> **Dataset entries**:
═══
/-- The reads of `DEC_INIT` after the first: they move `IPOS` and `DEC_CODE` alone (R360). -/
theorem refills_ends (n : Nat) (s : State) (hi : s.ipos.toNat ≤ s.ilen.toNat) :
    Ends (fun t => ∃ p v, t = { s with ipos := p, decCode := v } ∧ p.toNat ≤ s.ilen.toNat) (refills n s) := by
  induction n generalizing s with
  | zero => exact ⟨_, _, rfl, hi⟩
  | succ n ih =>
    have hr : Ends (fun t => ∃ p v, t = { s with ipos := p, decCode := v } ∧ p.toNat ≤ s.ilen.toNat) (refill s) := by
      refine (refill_ends s).of_ok fun t ht => ?_
      obtain ⟨x, hx, ht⟩ := run_bind_eq_ok.mp ht
      obtain ⟨hlt, rfl⟩ := inByte_eq_ok.mp hx
      cases ht
      exact ⟨_, _, rfl, by rw [ipos_succ hlt]; exact hlt⟩
    refine hr.bind ?_
    rintro _ ⟨p, v, rfl, hp⟩
    refine (ih _ hp).imp ?_
    rintro _ ⟨q, w, rfl, hq⟩
    exact ⟨q, w, rfl, hq⟩

/-- What a `DEC_INIT` that completes leaves (R360). -/
theorem decInitBody_ends (lvl : BitVec 6) (s : State) :
    Ends (fun t => ∃ p v, t = { openDecode lvl s with ipos := p, decCode := v, mode := .dec } ∧ p.toNat ≤ s.ilen.toNat)
      (decInitBody lvl s) := by
  have hb : Ends (fun r => r.2 = { openDecode lvl s with ipos := 1 } ∧ 0 < s.ilen.toNat) (inByte (openDecode lvl s)) := by
    refine (inByte_ends _).of_ok fun r hr => ?_
    obtain ⟨hlt, rfl⟩ := inByte_eq_ok.mp hr
    exact ⟨rfl, hlt⟩
  refine hb.bind ?_
  rintro r ⟨hr, hl⟩
  rw [hr]
  refine (refills_ends 4 { openDecode lvl s with ipos := 1 } hl).bind ?_
  rintro _ ⟨p, v, rfl, hp⟩
  split
  · exact ⟨p, v, rfl, hp⟩
  · exact nofun

/-! ### The canonical form of the arrays -/

theorem mem_insert {α : Type} {m : List (Nat × α)} {i : Nat} {v : α} {c : Nat × α} (h : c ∈ Cells.insert m i v) :
    c = (i, v) ∨ c ∈ m := by
  induction m with
  | nil => exact .inl (List.mem_singleton.mp h)
  | cons d rest ih =>
    simp only [Cells.insert] at h
    split at h
    · exact List.mem_cons.mp h
    · split at h
      · exact (List.mem_cons.mp h).imp_right (List.mem_cons_of_mem _)
      · rcases List.mem_cons.mp h with rfl | h
        · exact .inr List.mem_cons_self
        · exact (ih h).imp_right (List.mem_cons_of_mem _)

/-- A write of an estimator never lists the value an unlisted one has (R59). -/
theorem setProb_listed {s : State} (c : Ctx) (p : Prob)
    (h : s.prob.fill = none → ∀ e ∈ s.prob.cells, e.2 ≠ Config.probInit) :
    (s.setProb c p).prob.fill = none → ∀ e ∈ (s.setProb c p).prob.cells, e.2 ≠ Config.probInit := by
  intro hf e he
  rw [setProb_fill] at hf
  simp only [State.setProb] at he
  split at he
  · exact h hf e (List.mem_of_mem_filter he)
  · next hn =>
    rcases mem_insert he with rfl | he
    · exact fun hp => hn ⟨hf, hp⟩
    · exact h hf e he

theorem canonical_setProb {s : State} (c : Ctx) (p : Prob) (h : s.Canonical) : (s.setProb c p).Canonical := by
  obtain ⟨hprob, hlisted, hrest⟩ := h
  exact ⟨prob_wf_setProb c p hprob, setProb_listed c p hlisted, hrest⟩

theorem canonical_looseProbs {s : State} (cs : List Ctx) (h : s.Canonical) : (looseProbs cs s).Canonical := by
  unfold looseProbs
  generalize s.draws = k
  induction cs generalizing s with
  | nil => exact h
  | cons c cs ih => exact ih (canonical_setProb c _ h)

theorem canonical_clearProb {s : State} (h : s.Canonical) : s.clearProb.Canonical := by
  obtain ⟨-, -, hrest⟩ := h
  exact ⟨rfl, fun _ _ he => (List.not_mem_nil he).elim, hrest⟩

theorem canonical_looseProb {s : State} (h : s.Canonical) : (looseProb s).Canonical := by
  obtain ⟨-, -, hrest⟩ := h
  exact ⟨rfl, nofun, hrest⟩

theorem canonical_looseFinder {s : State} (h : s.Canonical) : (looseFinder s).Canonical := by
  obtain ⟨hprob, hlisted, -, -, hrest⟩ := h
  exact ⟨hprob, hlisted, rfl, rfl, hrest⟩

theorem canonical_looseWinbuf {s : State} (h : s.Canonical) : (looseWinbuf s).Canonical := by
  obtain ⟨hprob, hlisted, hhead, hchain, -, hbytes⟩ := h
  exact ⟨hprob, hlisted, hhead, hchain, rfl, hbytes⟩

/-- The canonical form after a change of `PROB`, to what a canonical state u has, and of `OBUF`. -/
theorem canonical_of_parts {s t u : State} (hs : s.Canonical) (hu : u.Canonical) (hp : t.prob = u.prob)
    (hh : t.head = s.head) (hc : t.chain = s.chain) (hw : t.winbuf = s.winbuf) (hi : t.ibuf = s.ibuf)
    (ho : Memory.wf s.obuf = true → Memory.wf t.obuf = true) : t.Canonical := by
  obtain ⟨-, -, hhead, hchain, hwin, hibuf, hobuf⟩ := hs
  obtain ⟨hprob, hlisted, -⟩ := hu
  exact ⟨hp ▸ hprob, hp ▸ hlisted, hh ▸ hhead, hc ▸ hchain, hw ▸ hwin, hi ▸ hibuf, ho hobuf⟩

theorem canonical_looseObufTo {s : State} (hi : Nat) (h : s.Canonical) : (looseObufTo hi s).Canonical :=
  canonical_of_parts h h rfl rfl rfl rfl rfl (memory_wf_looseObufTo hi)

/-! ### What a fault leaves unspecified (R502) -/

/-- State u is s with nothing changed that a fault of a command may not leave unspecified: not the host's part, the mode, or a byte
of `OBUF` outside `OPOS` to `OLIM`, and `RESULT` only if the command writes it (w). -/
def Loosened (w : Bool) (s u : State) : Prop :=
  u.hostPart = s.hostPart ∧ u.mode = s.mode ∧ (s.Canonical → u.Canonical) ∧ (u.result = s.result ∨ w = true) ∧
    ∀ j, s.olim.toNat ≤ j ∨ j < s.opos.toNat → u.obufByte j = s.obufByte j

namespace Loosened

variable {w : Bool} {s u : State}

theorem refl (w : Bool) (s : State) : Loosened w s s := ⟨rfl, rfl, id, .inl rfl, fun _ _ => rfl⟩

/-- The output bytes are freed from the `OPOS` the command started with. -/
theorem obuf (h : Loosened w s u) (ho : u.opos = s.opos) : Loosened w s (looseObuf u) := by
  obtain ⟨hhost, hmode, hcan, hres, hout⟩ := h
  have hl : u.olim = s.olim := (congrArg State.olim hhost :)
  refine ⟨hhost, hmode, fun hs => canonical_looseObufTo _ (hcan hs), hres, fun j hj => ?_⟩
  rw [obufByte_looseObuf u j (by rw [ho, hl]; exact hj.symm), hout j hj]

theorem probs (h : Loosened w s u) (cs : List Ctx) : Loosened w s (looseProbs cs u) := by
  obtain ⟨hhost, hmode, hcan, hres, hout⟩ := h
  have hf := looseProbs_frame cs u
  refine ⟨?_, ?_, fun hs => canonical_looseProbs cs (hcan hs), ?_, fun j hj => ?_⟩
  · rw [hf]; exact hhost
  · rw [hf]; exact hmode
  · rw [hf]; exact hres
  · rw [hf]; exact hout j hj

theorem prob (h : Loosened w s u) : Loosened w s (looseProb u) := by
  obtain ⟨hhost, hmode, hcan, hres, hout⟩ := h
  exact ⟨hhost, hmode, fun hs => canonical_looseProb (hcan hs), hres, hout⟩

theorem finder (h : Loosened w s u) : Loosened w s (looseFinder u) := by
  obtain ⟨hhost, hmode, hcan, hres, hout⟩ := h
  exact ⟨hhost, hmode, fun hs => canonical_looseFinder (hcan hs), hres, hout⟩

theorem winbuf (h : Loosened w s u) : Loosened w s (looseWinbuf u) := by
  obtain ⟨hhost, hmode, hcan, hres, hout⟩ := h
  exact ⟨hhost, hmode, fun hs => canonical_looseWinbuf (hcan hs), hres, hout⟩

/-! A write of registers alone that a fault may leave unspecified. -/

theorem opos (h : Loosened w s u) : Loosened w s (looseOpos u) := h
theorem ipos (h : Loosened w s u) : Loosened w s (looseIpos u) := h
theorem encLow (h : Loosened w s u) : Loosened w s (looseEncLow u) := h
theorem encRange (h : Loosened w s u) : Loosened w s (looseEncRange u) := h
theorem pending (h : Loosened w s u) : Loosened w s (loosePending u) := h
theorem decoder (h : Loosened w s u) : Loosened w s (looseDecoder u) := h
theorem result (h : Loosened true s u) : Loosened true s (looseResult u) := by
  obtain ⟨hhost, hmode, hcan, -, hout⟩ := h
  exact ⟨hhost, hmode, hcan, .inr rfl, hout⟩
theorem ctxstate (h : Loosened w s u) : Loosened w s (looseCtxstate u) := h
theorem level (h : Loosened w s u) : Loosened w s (looseLevel u) := h
theorem tokMatch (h : Loosened w s u) : Loosened w s (looseTokMatch u) := h
theorem tokLit (h : Loosened w s u) : Loosened w s (looseTokLit u) := h
theorem drawn (h : Loosened w s u) : Loosened w s (drawn u) := h

theorem encoder (h : Loosened w s u) (ho : u.opos = s.opos) : Loosened w s (looseEncoder u) :=
  (h.obuf ho).encLow.encRange.pending.opos

end Loosened

theorem looseProbs_opos (cs : List Ctx) (s : State) : (looseProbs cs s).opos = s.opos :=
  (congrArg State.opos (looseProbs_frame cs s) :)

/-! ### What a command can do -/

/-- The commands that write `RESULT` (R39). -/
def writesResult : Instr → Bool
  | .pmPredict _ | .decBit _ | .decDirect _ | .decTree _ _ | .decRtree _ _ => true
  | _ => false

/-- The commands that close a stream (R36). -/
def closesStream : Instr → Bool
  | .encFlush | .encStream | .decFinish | .decStream => true
  | _ => false

/-- What a command that raises no fault does: some actions, and then perhaps the write of `RESULT` or the close of the stream;
or it is `RESET`, or it opens a stream. -/
inductive Completed (s : State) : Instr → State → Prop where
  | actions {i : Instr} {t : State} : Actions s t → Completed s i t
  | result {i : Instr} {t : State} (v : Word) : writesResult i = true → Actions s t → Completed s i { t with result := v }
  | close {i : Instr} {t : State} : closesStream i = true → Actions s t → Completed s i { t with mode := .idle }
  | reset : Completed s .reset s.resetRegisters
  | openEnc {lvl : BitVec 6} : levelOk lvl = true → windowFits lvl s = true → Completed s (.encInit lvl) (openEncode lvl s)
  | openDec {lvl : BitVec 6} (p : Pos) (v : Word) : levelOk lvl = true → windowFits lvl s = true → p.toNat ≤ s.ilen.toNat →
    Completed s (.decInit lvl) { openDecode lvl s with ipos := p, decCode := v, mode := .dec }

/-- How a command ends: a fault is recorded over what it leaves unspecified, or it completes. -/
def Answers (i : Instr) (s t : State) : Prop :=
  (∃ k u, k ≠ .none ∧ Loosened (writesResult i) s u ∧ t = recordFault k (encode i) s u) ∨
    Completed s i t

section

variable {i : Instr} {s : State}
═══
> **What you should do**: The reply should consist solely of the lines of the data, exact, from the opening line through the line with "the arrays -/", inclusive.

> **Result**:
/-- The reads of `DEC_INIT` after the first: they move `IPOS` and `DEC_CODE` alone (R360). -/
theorem refills_ends (n : Nat) (s : State) (hi : s.ipos.toNat ≤ s.ilen.toNat) :
    Ends (fun t => ∃ p v, t = { s with ipos := p, decCode := v } ∧ p.toNat ≤ s.ilen.toNat) (refills n s) := by
  induction n generalizing s with
  | zero => exact ⟨_, _, rfl, hi⟩
  | succ n ih =>
    have hr : Ends (fun t => ∃ p v, t = { s with ipos := p, decCode := v } ∧ p.toNat ≤ s.ilen.toNat) (refill s) := by
      refine (refill_ends s).of_ok fun t ht => ?_
      obtain ⟨x, hx, ht⟩ := run_bind_eq_ok.mp ht
      obtain ⟨hlt, rfl⟩ := inByte_eq_ok.mp hx
      cases ht
      exact ⟨_, _, rfl, by rw [ipos_succ hlt]; exact hlt⟩
    refine hr.bind ?_
    rintro _ ⟨p, v, rfl, hp⟩
    refine (ih _ hp).imp ?_
    rintro _ ⟨q, w, rfl, hq⟩
    exact ⟨q, w, rfl, hq⟩

/-- What a `DEC_INIT` that completes leaves (R360). -/
theorem decInitBody_ends (lvl : BitVec 6) (s : State) :
    Ends (fun t => ∃ p v, t = { openDecode lvl s with ipos := p, decCode := v, mode := .dec } ∧ p.toNat ≤ s.ilen.toNat)
      (decInitBody lvl s) := by
  have hb : Ends (fun r => r.2 = { openDecode lvl s with ipos := 1 } ∧ 0 < s.ilen.toNat) (inByte (openDecode lvl s)) := by
    refine (inByte_ends _).of_ok fun r hr => ?_
    obtain ⟨hlt, rfl⟩ := inByte_eq_ok.mp hr
    exact ⟨rfl, hlt⟩
  refine hb.bind ?_
  rintro r ⟨hr, hl⟩
  rw [hr]
  refine (refills_ends 4 { openDecode lvl s with ipos := 1 } hl).bind ?_
  rintro _ ⟨p, v, rfl, hp⟩
  split
  · exact ⟨p, v, rfl, hp⟩
  · exact nofun

/-! ### The canonical form of the arrays -/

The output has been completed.